What to do ->
Find the lines in the records below that contain "bind", and report each of them.

*** Opening The records ***

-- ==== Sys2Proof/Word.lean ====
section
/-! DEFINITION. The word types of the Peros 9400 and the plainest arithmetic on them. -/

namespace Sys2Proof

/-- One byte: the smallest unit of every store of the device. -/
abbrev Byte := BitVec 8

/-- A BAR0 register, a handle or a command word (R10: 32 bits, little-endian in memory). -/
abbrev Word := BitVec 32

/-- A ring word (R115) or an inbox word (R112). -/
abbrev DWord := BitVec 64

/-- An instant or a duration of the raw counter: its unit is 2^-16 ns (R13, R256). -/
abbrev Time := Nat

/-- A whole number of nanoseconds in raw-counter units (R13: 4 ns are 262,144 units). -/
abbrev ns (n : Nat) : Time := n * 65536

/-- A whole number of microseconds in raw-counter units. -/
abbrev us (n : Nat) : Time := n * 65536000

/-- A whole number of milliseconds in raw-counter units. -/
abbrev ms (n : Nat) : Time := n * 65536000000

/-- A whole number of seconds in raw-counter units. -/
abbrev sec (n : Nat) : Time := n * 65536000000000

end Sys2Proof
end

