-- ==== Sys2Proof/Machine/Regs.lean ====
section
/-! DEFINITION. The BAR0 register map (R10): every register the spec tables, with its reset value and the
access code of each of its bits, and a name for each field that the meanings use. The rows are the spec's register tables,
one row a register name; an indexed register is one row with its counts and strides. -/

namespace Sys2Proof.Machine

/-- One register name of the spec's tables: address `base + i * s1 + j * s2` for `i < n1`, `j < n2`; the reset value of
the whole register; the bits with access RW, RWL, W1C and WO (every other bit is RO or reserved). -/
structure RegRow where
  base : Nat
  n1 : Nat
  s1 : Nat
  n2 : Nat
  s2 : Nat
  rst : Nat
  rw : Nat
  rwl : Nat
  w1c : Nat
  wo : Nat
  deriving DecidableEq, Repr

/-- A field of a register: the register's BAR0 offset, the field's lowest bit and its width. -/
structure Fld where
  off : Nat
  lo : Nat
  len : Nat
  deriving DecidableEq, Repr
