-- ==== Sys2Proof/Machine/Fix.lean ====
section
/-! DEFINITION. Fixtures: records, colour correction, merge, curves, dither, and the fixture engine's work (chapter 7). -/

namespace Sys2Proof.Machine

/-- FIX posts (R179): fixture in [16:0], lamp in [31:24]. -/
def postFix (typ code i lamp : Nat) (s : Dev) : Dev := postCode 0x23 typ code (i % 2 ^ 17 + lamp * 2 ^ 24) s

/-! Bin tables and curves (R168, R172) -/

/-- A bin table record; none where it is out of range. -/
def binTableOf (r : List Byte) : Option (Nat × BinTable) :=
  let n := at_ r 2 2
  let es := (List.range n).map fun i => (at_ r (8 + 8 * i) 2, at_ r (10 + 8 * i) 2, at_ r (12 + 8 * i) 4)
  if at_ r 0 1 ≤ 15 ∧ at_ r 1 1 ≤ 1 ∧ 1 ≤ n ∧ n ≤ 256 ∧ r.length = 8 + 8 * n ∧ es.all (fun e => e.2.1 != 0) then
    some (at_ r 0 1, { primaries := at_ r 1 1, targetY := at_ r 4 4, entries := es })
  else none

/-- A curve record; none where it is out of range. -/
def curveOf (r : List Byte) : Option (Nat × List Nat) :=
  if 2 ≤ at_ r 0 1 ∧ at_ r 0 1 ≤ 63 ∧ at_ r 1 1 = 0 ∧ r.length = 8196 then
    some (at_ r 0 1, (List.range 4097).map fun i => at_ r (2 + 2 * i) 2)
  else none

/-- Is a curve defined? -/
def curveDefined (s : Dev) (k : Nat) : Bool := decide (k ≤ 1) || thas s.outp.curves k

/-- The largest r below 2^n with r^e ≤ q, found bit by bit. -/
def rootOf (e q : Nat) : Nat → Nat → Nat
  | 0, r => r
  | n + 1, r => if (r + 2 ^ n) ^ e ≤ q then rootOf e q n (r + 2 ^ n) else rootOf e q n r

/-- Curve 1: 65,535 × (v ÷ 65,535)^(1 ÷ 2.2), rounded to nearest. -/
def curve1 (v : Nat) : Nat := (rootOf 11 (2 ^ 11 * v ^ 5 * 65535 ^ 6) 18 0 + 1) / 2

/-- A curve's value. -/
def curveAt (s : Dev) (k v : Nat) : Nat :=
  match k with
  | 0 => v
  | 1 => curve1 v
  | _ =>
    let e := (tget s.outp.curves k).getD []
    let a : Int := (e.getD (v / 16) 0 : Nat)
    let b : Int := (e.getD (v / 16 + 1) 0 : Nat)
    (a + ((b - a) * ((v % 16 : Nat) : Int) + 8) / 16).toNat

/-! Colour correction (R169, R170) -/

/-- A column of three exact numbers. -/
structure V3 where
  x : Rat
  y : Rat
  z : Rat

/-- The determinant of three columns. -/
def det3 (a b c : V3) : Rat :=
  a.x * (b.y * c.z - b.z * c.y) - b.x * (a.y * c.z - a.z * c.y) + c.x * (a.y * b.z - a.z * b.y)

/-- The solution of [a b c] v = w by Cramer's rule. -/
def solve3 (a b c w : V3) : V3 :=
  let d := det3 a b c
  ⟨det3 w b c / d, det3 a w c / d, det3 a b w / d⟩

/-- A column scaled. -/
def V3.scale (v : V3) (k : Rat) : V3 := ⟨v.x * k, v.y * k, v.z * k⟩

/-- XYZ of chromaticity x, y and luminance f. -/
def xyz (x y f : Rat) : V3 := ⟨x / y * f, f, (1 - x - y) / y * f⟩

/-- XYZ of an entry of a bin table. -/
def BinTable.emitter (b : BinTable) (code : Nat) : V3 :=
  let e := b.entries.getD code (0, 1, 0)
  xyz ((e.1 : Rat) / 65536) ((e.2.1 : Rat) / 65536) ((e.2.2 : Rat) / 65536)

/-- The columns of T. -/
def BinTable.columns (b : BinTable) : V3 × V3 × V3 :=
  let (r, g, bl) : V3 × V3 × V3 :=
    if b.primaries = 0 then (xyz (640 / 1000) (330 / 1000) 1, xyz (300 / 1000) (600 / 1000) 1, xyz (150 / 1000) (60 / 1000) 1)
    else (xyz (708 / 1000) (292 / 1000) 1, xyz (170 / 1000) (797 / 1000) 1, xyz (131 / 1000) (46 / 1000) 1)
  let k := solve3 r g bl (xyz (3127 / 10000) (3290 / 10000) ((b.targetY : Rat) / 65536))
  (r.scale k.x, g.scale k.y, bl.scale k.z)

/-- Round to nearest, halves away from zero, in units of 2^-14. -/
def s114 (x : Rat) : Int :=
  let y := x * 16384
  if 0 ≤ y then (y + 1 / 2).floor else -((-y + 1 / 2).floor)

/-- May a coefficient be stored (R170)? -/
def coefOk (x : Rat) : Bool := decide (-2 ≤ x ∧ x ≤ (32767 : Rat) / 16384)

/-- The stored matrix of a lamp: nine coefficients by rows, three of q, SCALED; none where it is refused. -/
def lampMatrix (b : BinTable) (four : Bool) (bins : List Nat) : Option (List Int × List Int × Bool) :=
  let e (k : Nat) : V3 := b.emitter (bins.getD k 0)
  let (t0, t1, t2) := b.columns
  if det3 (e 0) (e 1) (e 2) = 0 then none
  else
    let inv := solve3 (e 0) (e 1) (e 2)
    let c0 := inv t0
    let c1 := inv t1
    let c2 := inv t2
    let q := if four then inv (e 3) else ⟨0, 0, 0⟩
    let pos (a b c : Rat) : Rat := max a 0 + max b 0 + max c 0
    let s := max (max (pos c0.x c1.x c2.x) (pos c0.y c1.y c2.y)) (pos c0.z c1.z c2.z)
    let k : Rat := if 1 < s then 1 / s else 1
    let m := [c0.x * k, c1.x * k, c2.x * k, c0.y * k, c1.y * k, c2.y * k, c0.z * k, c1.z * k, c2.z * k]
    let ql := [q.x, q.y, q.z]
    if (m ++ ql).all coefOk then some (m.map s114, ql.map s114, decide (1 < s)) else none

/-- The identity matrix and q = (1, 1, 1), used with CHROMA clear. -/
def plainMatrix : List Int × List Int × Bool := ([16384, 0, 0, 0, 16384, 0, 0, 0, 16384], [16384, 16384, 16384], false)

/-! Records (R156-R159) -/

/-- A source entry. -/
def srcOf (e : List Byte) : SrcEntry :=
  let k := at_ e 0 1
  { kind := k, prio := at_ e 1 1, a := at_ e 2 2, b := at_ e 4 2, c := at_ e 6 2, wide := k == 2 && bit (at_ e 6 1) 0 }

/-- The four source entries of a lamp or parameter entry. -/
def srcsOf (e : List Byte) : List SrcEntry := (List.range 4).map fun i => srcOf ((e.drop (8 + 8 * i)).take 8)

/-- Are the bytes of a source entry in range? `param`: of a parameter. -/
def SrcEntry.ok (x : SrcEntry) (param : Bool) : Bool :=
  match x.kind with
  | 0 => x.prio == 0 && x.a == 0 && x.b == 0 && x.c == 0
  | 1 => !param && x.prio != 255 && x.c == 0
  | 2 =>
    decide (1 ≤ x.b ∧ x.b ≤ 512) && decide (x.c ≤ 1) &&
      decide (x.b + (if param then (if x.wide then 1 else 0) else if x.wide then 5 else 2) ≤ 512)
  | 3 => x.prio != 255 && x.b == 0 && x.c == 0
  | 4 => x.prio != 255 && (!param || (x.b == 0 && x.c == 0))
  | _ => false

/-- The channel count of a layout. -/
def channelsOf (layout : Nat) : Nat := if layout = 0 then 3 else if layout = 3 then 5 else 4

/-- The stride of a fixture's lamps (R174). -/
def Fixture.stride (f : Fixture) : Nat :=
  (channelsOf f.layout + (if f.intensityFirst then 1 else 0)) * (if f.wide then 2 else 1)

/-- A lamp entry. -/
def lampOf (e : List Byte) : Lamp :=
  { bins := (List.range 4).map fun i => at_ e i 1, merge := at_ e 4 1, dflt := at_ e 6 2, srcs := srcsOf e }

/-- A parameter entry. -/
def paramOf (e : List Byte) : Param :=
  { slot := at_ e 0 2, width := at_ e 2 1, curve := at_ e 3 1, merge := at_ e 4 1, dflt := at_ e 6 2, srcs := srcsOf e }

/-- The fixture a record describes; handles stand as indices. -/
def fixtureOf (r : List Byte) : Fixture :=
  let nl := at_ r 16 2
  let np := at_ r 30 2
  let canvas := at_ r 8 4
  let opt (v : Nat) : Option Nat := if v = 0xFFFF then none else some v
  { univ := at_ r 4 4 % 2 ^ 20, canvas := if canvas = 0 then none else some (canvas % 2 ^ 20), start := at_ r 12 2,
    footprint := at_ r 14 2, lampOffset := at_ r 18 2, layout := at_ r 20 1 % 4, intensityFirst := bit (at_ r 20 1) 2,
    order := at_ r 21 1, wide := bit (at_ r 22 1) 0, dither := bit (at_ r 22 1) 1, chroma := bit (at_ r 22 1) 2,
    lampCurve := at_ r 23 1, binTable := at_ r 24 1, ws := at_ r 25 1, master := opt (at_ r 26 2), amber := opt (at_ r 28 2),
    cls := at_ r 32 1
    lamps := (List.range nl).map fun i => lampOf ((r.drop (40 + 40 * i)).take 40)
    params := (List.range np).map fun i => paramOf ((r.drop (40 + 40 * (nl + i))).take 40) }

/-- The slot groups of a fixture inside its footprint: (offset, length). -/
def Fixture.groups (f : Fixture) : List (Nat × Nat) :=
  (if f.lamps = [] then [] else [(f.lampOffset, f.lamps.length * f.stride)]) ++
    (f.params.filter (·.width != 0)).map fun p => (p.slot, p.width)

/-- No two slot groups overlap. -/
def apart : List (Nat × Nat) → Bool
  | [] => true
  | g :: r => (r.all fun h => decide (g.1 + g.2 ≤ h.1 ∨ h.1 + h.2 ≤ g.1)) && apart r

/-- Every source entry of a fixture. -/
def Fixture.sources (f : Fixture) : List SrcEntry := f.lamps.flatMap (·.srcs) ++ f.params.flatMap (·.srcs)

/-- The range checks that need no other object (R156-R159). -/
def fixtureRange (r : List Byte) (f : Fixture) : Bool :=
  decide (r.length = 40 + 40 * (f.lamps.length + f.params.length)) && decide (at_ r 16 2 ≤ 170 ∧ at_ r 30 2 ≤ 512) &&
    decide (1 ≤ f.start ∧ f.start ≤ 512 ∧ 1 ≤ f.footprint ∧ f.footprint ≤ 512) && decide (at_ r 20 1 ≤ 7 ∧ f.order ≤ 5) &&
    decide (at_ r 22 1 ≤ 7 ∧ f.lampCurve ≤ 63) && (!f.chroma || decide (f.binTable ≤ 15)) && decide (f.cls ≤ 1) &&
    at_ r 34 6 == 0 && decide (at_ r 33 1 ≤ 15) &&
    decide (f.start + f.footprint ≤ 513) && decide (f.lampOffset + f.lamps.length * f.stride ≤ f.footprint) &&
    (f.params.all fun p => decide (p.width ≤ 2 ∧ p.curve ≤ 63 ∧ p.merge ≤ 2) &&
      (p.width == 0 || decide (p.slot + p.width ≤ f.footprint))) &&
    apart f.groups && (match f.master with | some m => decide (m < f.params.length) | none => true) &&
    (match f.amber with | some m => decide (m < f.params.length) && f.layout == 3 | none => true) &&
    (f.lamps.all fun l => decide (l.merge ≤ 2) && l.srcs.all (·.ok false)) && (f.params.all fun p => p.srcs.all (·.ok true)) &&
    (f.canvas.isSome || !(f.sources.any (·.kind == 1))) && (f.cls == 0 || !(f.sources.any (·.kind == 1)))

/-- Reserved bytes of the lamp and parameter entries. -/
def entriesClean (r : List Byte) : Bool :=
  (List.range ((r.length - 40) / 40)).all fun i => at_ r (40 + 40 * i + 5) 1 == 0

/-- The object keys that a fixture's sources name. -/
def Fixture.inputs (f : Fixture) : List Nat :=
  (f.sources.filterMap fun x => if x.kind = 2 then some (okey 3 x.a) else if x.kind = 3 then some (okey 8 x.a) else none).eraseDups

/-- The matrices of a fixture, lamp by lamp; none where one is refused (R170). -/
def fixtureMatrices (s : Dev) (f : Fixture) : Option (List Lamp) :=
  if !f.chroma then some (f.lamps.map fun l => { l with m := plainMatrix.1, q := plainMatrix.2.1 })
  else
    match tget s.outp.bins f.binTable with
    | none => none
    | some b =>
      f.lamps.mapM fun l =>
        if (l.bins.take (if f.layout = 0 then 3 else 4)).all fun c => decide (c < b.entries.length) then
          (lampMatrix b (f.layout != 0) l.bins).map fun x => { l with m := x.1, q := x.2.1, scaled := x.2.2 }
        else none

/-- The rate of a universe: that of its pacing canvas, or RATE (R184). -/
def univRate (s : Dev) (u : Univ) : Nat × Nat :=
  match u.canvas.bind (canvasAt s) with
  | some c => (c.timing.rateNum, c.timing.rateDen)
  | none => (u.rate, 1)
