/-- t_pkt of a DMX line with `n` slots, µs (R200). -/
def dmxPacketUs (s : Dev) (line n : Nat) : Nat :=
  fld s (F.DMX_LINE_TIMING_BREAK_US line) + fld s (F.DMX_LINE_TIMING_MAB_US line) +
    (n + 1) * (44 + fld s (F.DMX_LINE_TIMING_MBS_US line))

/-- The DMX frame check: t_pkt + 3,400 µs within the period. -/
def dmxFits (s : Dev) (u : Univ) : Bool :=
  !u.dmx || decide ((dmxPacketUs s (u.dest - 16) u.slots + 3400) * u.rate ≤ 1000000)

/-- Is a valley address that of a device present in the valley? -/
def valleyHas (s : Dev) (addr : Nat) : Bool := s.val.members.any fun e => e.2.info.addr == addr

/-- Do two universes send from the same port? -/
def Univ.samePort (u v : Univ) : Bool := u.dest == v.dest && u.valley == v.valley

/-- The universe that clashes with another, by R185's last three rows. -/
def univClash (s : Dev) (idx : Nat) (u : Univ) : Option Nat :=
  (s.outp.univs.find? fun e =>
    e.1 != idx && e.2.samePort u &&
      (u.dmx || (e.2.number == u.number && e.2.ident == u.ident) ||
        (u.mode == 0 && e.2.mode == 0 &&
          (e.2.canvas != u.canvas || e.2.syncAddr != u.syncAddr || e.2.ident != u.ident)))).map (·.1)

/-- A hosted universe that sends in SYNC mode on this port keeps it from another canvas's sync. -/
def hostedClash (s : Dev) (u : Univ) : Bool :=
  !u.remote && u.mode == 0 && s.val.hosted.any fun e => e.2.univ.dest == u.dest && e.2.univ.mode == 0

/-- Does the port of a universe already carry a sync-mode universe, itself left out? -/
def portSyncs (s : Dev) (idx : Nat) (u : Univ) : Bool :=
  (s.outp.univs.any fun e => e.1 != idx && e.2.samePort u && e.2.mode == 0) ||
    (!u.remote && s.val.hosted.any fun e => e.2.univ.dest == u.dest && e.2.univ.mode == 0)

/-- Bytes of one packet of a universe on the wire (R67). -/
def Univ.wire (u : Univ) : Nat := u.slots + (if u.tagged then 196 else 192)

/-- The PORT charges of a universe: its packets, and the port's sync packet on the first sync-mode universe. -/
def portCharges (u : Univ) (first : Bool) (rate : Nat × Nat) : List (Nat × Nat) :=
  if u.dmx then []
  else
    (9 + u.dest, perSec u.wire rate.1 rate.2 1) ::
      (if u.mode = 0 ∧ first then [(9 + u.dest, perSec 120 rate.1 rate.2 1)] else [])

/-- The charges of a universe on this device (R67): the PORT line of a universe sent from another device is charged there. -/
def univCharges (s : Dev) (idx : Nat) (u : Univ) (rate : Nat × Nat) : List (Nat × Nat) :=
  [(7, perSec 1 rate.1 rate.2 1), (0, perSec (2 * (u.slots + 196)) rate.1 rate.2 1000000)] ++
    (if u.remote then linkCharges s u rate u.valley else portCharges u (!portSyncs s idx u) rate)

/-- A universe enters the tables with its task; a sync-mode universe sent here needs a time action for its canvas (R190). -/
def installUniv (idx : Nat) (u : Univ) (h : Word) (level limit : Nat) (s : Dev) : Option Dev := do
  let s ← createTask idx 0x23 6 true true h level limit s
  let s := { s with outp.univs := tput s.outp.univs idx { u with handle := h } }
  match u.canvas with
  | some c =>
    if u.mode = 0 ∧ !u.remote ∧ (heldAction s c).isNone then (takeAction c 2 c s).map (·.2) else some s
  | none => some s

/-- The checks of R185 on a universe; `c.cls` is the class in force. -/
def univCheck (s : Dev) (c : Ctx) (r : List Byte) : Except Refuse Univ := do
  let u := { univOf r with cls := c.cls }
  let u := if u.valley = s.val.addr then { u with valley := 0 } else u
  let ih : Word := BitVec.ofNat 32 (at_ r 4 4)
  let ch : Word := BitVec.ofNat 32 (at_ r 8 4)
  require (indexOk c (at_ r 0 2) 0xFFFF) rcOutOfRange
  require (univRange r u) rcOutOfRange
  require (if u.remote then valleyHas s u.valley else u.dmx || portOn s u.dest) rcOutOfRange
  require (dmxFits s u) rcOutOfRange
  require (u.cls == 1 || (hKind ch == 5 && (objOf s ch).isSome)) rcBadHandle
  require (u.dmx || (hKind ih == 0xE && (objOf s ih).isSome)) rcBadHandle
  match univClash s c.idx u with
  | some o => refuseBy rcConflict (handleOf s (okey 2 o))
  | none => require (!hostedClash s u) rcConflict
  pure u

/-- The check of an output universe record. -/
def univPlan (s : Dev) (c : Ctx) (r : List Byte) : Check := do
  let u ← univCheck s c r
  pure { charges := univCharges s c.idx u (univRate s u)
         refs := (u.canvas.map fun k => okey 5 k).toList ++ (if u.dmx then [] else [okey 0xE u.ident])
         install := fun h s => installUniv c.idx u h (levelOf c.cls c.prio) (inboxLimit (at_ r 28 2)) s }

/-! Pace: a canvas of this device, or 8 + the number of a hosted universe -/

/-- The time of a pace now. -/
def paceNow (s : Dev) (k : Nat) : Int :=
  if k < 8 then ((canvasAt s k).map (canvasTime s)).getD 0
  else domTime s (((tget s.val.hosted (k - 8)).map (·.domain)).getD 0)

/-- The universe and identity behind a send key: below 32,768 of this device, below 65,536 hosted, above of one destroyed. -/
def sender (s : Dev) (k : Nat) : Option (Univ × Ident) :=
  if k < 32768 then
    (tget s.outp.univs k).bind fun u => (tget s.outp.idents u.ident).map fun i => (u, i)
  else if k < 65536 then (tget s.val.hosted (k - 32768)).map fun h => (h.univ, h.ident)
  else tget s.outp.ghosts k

*** Closing The records ***

Result ->
  match u.canvas.bind (canvasAt s) with
    (tget s.outp.univs k).bind fun u => (tget s.outp.idents u.ident).map fun i => (u, i)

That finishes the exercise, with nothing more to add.